-- ==== Sys2Proof/Machine/State.lean ====
section
/-! DEFINITION. The state of the block as plain data: everything the manual gives the device, the outcomes' reasons, and the state right after reset.
Each field's docstring starts with its width, the rule that names it, and a letter: S where the manual gives the value after reset
(or the value follows from the manual's words), D where the model chose it (log entry 3), M where the field is the model's own. -/

namespace Sys2Proof.Machine

open Sys2Proof

/-- Dictionary values by key, index * 256 + subindex, keys rising, no entry equal to the object's default. A value is the
little-endian number of the object's bytes (R35). -/
abbrev Objs := List (Nat × Nat)

/-- Why a command ends the run. No command of this block does: every row of the table has an effect, and a row whose event does not
occur in the present state only lets time pass (log entry 2). -/
inductive Fault where
  /-- raised by no meaning; the type needs a name (safe) -/
  | unreachable
  deriving DecidableEq, Repr

/-- Why a command has no meaning. -/
inductive Refusal where
  /-- the arm of exec for this command has no meaning yet (safe); raised by exec only -/
  | notModelled (mnemonic : String)
  deriving DecidableEq, Repr

/-- One entry of the event queue (R74). -/
structure Event where
  /-- [16] R74 S: event code -/
  code : Nat := 0
  /-- [16] R74 S: ID of the unit that raised it -/
  unit : Nat := 0
  /-- [32] R74 S: parameter -/
  param : Nat := 0
  /-- [32] R74 S: ms since reset, modulo 2^32 -/
  ms : Nat := 0
  deriving DecidableEq, Repr

/-- A frame the device hands to a CAN device queue or reads from a bus is a `CanFrame` of Syntax; its class orders the queue (R420). -/
inductive TxClass where
  | bellwether | release | bdp
  deriving DecidableEq, Repr

/-- The answer a client was last given to an object-level request (R73). -/
structure Reply where
  /-- [24] R73 M: index * 256 + subindex of the object asked for -/
  key : Nat := 0
  /-- [16] R73 M: abort code -/
  abort : Nat := 0
  /-- [bytes] R73 M: data of a read -/
  data : Bytes := []
  deriving DecidableEq, Repr

/-- A read snapshot of a large object (R69). -/
structure ReadSnap where
  /-- [24] R69 S: object -/
  key : Nat
  /-- [bytes] R69 S: the value at initiation -/
  data : Bytes
  /-- [ns] R69 S: time of the client's last request -/
  last : Nat
  deriving DecidableEq, Repr

/-- A write staged in pieces (R56). -/
structure Stage where
  /-- [24] R56 S: object -/
  key : Nat
  /-- [32] R56 S: declared object length -/
  total : Nat
  /-- [bytes] R56 S: contiguous bytes received from offset 0 -/
  data : Bytes
  deriving DecidableEq, Repr

/-- Kinds of BDP transfer that keep state between frames (R62). -/
inductive XferKind where
  | segWrite | blkWrite | segRead | blkRead
  deriving DecidableEq, Repr

/-- The transfer in progress on one BDP channel (R61 to R68). -/
structure Xfer where
  /-- [2] R62 S: kind -/
  kind : XferKind
  /-- [24] R62 S: object -/
  key : Nat
  /-- [32] R61 S: object length of the initiate -/
  total : Nat
  /-- [bytes] R61 S: bytes received, or the snapshot being sent -/
  data : Bytes
  /-- [32] R61 S: bytes already acknowledged (block read) or sent (segmented read) -/
  done : Nat := 0
  /-- [1] R65 S: toggle expected next -/
  toggle : Bool := false
  /-- [7] R66 S: highest sequence number received in unbroken order in this block -/
  seq : Nat := 0
  /-- [7] R66 S: block size in force -/
  blk : Nat := 0
  /-- [1] R60 S: the client uses FD frames -/
  fd : Bool := false
  /-- [1] R66 S: a segment marked last has been taken, or the last segment has been sent -/
  ended : Bool := false
  /-- [ns] R67 S: time of the device's own last frame -/
  last : Nat := 0
  /-- [1] R64 M: the whole value has been handed to the store, whose outcome the transfer waits for -/
  commit : Bool := false
  deriving DecidableEq, Repr

/-- Snapshot of one context row behind 0x2C10 and 0x2821 (R173): the row's objects as they read, by key. -/
structure RowSnap where
  /-- [8] R173 S: row number -/
  row : Nat := 0
  /-- [32] R198 S: snapshot time in ms since reset -/
  ms : Nat := 0
  /-- [objects] R173 S: values of 0x2C10 and 0x2821 by key; unlisted reads the object's value for a FREE row -/
  vals : Objs := []
  deriving DecidableEq, Repr

/-- One instance of everything that is per client (R506), with the client's session (R40) and transfer (R60). -/
structure ClientCtx where
  /-- [6] R506 M: which client -/
  c : Client
  /-- [8] R46 S: session state, 0 NONE, 1 NONCE_ISSUED, 2 OPEN -/
  st : Nat := 0
  /-- [8] R46 S: role code held or being opened, 0 none -/
  role : Nat := 0
  /-- [128] R40 S: device nonce -/
  devNonce : Bytes := List.replicate 16 0
  /-- [128] R40 D: client nonce -/
  cliNonce : Bytes := List.replicate 16 0
  /-- [520] R40 D: client ephemeral public key -/
  cliEph : Bytes := List.replicate 65 0
  /-- [520] R40 S: device ephemeral public key -/
  devEph : Bytes := List.replicate 65 0
  /-- [256] R40 M: device ephemeral private scalar, a working key without parent (R293) -/
  devPriv : Nat := 0
  /-- [4096] R40 D: credential -/
  cred : Bytes := []
  /-- [32] R43 S: transfer counter -/
  ctr : Nat := 0
  /-- [128] R42 D: session key -/
  key : Bytes := []
  /-- [1] R299 S: the session key has been revoked -/
  revoked : Bool := false
  /-- [ns] R40 S: time of the role write -/
  openedAt : Nat := 0
  /-- [ns] R44 S: time of the last request -/
  lastUse : Nat := 0
  /-- [2] R44 S: tag checks failed in this session -/
  tagFails : Nat := 0
  /-- [ns] R44 S: role writes return BUSY before this time -/
  holdUntil : Nat := 0
  /-- [1] R40 S: the last opening ran out of its 10 s -/
  lapsed : Bool := false
  /-- [8] R45 S: context row the session holds -/
  row : Option Nat := none
  /-- [objects] R506 S: per-client RW objects away from their defaults -/
  vals : Objs := []
  /-- [608] R318 D: the wrapped key written to 0x3720:05 -/
  wrapped : Bytes := List.replicate 76 0
  /-- [16] R318 S: outcome of the last key operation -/
  keyOutcome : Nat := 0
  /-- [row] R173 S: context-row snapshot -/
  rowSnap : RowSnap := {}
  /-- [32] R318 S: slot snapshot time, ms -/
  slotMs : Nat := 0
  /-- [objects] R318 S: slot snapshot, values of 0x3710 by key -/
  slotVals : Objs := []
  /-- [record] R69 S: read snapshot held -/
  readSnap : Option ReadSnap := none
  /-- [record] R56 S: staged write -/
  stage : Option Stage := none
  /-- [record] R60 S: BDP transfer in progress -/
  xfer : Option Xfer := none
  /-- [record] R73 M: last answer -/
  reply : Option Reply := none
  /-- [32] R375 S: stream length fixed at the last export request -/
  expLen : Nat := 0
  /-- [64] R375 S: first record exported -/
  expFirst : Nat := 0
  /-- [64] R375 S: last record exported -/
  expLast : Nat := 0
  /-- [8] R375 S: export state -/
  expState : Nat := 0
  deriving DecidableEq, Repr

/-- A persistent write waiting for its ReRAM commit (R55). -/
structure Commit where
  /-- [6] R55 S: the client that waits -/
  c : Client
  /-- [24] R55 S: object -/
  key : Nat
  /-- [bytes] R55 S: the value to commit -/
  data : Bytes
  /-- [ns] R55 S: time the write arrived -/
  at_ : Nat
  /-- [16] R345 M: number of the ReRAM work that carries it -/
  work : Nat
  deriving DecidableEq, Repr

/-- The open stream of a streamed object (R72). -/
structure Stream where
  /-- [6] R72 S: its one reader -/
  c : Client
  /-- [bytes] R369 S: the whole stream, fixed at the request -/
  data : Bytes
  /-- [16] R72 S: the window the reader holds, none before the first -/
  window : Option Nat := none
  /-- [ns] R72 S: time of the last request -/
  last : Nat
  deriving DecidableEq, Repr

/-- The dictionary server (unit 0x0024). -/
structure Dict where
  /-- [33 instances] R506 S: clients that are not at their defaults -/
  clients : List ClientCtx := []
  /-- [records] R55 S: persistent writes waiting to commit, oldest first -/
  commits : List Commit := []
  /-- [record] R72 S: the stream -/
  stream : Option Stream := none
  /-- [32] R46 S: transfers completed -/
  completed : Nat := 0
  /-- [32] R46 S: aborts sent -/
  aborts : Nat := 0
  /-- [32] R46 S: tag failures -/
  tagFails : Nat := 0
  /-- [32] R46 S: segment timeouts -/
  segTimeouts : Nat := 0
  /-- [32] R46 S: sessions opened -/
  opened : Nat := 0
  deriving DecidableEq, Repr

/-- The host port (unit 0x0012). -/
structure HostPort where
  /-- [words] R51 S: words of the last executed request -/
  lastReq : List Word := []
  /-- [words] R51 S: its response, words 1 onwards with CRC -/
  lastResp : List Word := []
  /-- [words] R52 S: the response that waits, words 1 onwards with CRC -/
  resp : List Word := []
  /-- [1] R49 S: RESP_AVAIL -/
  avail : Bool := false
  /-- [1] R53 S: a request is held and READY is 0 -/
  busy : Bool := false
  /-- [words] R53 M: the request frame being executed -/
  cur : List Word := []
  /-- [1] R49 S: CRC_ERR -/
  crcErr : Bool := false
  /-- [words] R50 M: words shifted out on HS_MISO in the last transaction -/
  miso : List Word := []
  /-- [32x24] R59 S: fast map in force, keys of the mapped slots by slot number -/
  map : Objs := []
  /-- [32x64] R58 D: latched values by slot -/
  latched : Objs := []
  /-- [32x64] R58 M: value of each mapped object when last looked at, by slot -/
  seen : Objs := []
  /-- [32] R58 S: new-data flags -/
  newData : Nat := 0
  /-- [32] R59 S: frames accepted -/
  accepted : Nat := 0
  /-- [32] R59 S: CRC errors -/
  crcErrs : Nat := 0
  /-- [32] R59 S: responses repeated -/
  repeated : Nat := 0
  /-- [ns] R452 S: start of the present idle time -/
  idleFrom : Nat := 0
  deriving DecidableEq, Repr

/-- An LF driver chip as the device knows it (R81, R83, R106). -/
structure Chip where
  /-- [1] R83 S: marked absent -/
  absent : Bool := false
  /-- [1] R106 S: put to SLEEP for overtemperature or undervoltage -/
  hot : Bool := false
  /-- [1] R106 S: consecutive status words without the condition -/
  clear : Nat := 0
  /-- [16] R108 S: last status word -/
  status : Nat := 0
  deriving DecidableEq, Repr

/-- An LF antenna (R83, R106). -/
structure Antenna where
  /-- [1] R108 S: open -/
  open_ : Bool := false
  /-- [1] R108 S: short -/
  short : Bool := false
  /-- [1] R83 S: the last diagnosis since reset found it open -/
  diagOpen : Bool := false
  /-- [1] R83 S: the last diagnosis since reset found it shorted -/
  diagShort : Bool := false
  deriving DecidableEq, Repr

/-- The full telegram in progress, from its carrier to the close of its reply window (R89). -/
structure Telegram where
  /-- [ns] R89 S: first carrier period -/
  start : Nat
  /-- [64] R86 S: vehicle nonce -/
  nonce : Bytes
  /-- [8] R86 S: round counter -/
  counter : Nat
  /-- [16] R86 S: round parameters -/
  params : Nat
  /-- [6] R164 S: reply slots -/
  slots : Nat
  /-- [6] R105 S: antennas driven -/
  ants : Nat
  /-- [1] R86 S: CLK_RC flag -/
  clkRc : Bool
  /-- [4] R125 S: ranging channel, 5 or 9 -/
  chan : Nat
  /-- [120] R86 S: body and check bits in the order sent -/
  bits : List Bool
  /-- [3] R88 S: tones begun, 0 to 6 -/
  tones : Nat := 0
  /-- [1] R89 S: the reply window is open -/
  window : Bool := false
  deriving DecidableEq, Repr

/-- The group poll in progress (R85). -/
structure Poll where
  /-- [ns] R89 S: first carrier period, on the always-on clock -/
  start : Nat
  /-- [6] R105 S: antennas driven -/
  ants : Nat
  /-- [1] R243 S: a presence poll -/
  presence : Bool
  /-- [32] R86 S: body and check bits in the order sent -/
  bits : List Bool
  deriving DecidableEq, Repr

* _Exercise requirements_
In the listing above, find the line with "expState : Nat := 0" and the line with "map : Objs := []", then reproduce both and every line between them exactly.

* _Task solution_
  expState : Nat := 0
  deriving DecidableEq, Repr

/-- A persistent write waiting for its ReRAM commit (R55). -/
structure Commit where
  /-- [6] R55 S: the client that waits -/
  c : Client
  /-- [24] R55 S: object -/
  key : Nat
  /-- [bytes] R55 S: the value to commit -/
  data : Bytes
  /-- [ns] R55 S: time the write arrived -/
  at_ : Nat
  /-- [16] R345 M: number of the ReRAM work that carries it -/
  work : Nat
  deriving DecidableEq, Repr

/-- The open stream of a streamed object (R72). -/
structure Stream where
  /-- [6] R72 S: its one reader -/
  c : Client
  /-- [bytes] R369 S: the whole stream, fixed at the request -/
  data : Bytes
  /-- [16] R72 S: the window the reader holds, none before the first -/
  window : Option Nat := none
  /-- [ns] R72 S: time of the last request -/
  last : Nat
  deriving DecidableEq, Repr

/-- The dictionary server (unit 0x0024). -/
structure Dict where
  /-- [33 instances] R506 S: clients that are not at their defaults -/
  clients : List ClientCtx := []
  /-- [records] R55 S: persistent writes waiting to commit, oldest first -/
  commits : List Commit := []
  /-- [record] R72 S: the stream -/
  stream : Option Stream := none
  /-- [32] R46 S: transfers completed -/
  completed : Nat := 0
  /-- [32] R46 S: aborts sent -/
  aborts : Nat := 0
  /-- [32] R46 S: tag failures -/
  tagFails : Nat := 0
  /-- [32] R46 S: segment timeouts -/
  segTimeouts : Nat := 0
  /-- [32] R46 S: sessions opened -/
  opened : Nat := 0
  deriving DecidableEq, Repr

/-- The host port (unit 0x0012). -/
structure HostPort where
  /-- [words] R51 S: words of the last executed request -/
  lastReq : List Word := []
  /-- [words] R51 S: its response, words 1 onwards with CRC -/
  lastResp : List Word := []
  /-- [words] R52 S: the response that waits, words 1 onwards with CRC -/
  resp : List Word := []
  /-- [1] R49 S: RESP_AVAIL -/
  avail : Bool := false
  /-- [1] R53 S: a request is held and READY is 0 -/
  busy : Bool := false
  /-- [words] R53 M: the request frame being executed -/
  cur : List Word := []
  /-- [1] R49 S: CRC_ERR -/
  crcErr : Bool := false
  /-- [words] R50 M: words shifted out on HS_MISO in the last transaction -/
  miso : List Word := []
  /-- [32x24] R59 S: fast map in force, keys of the mapped slots by slot number -/
  map : Objs := []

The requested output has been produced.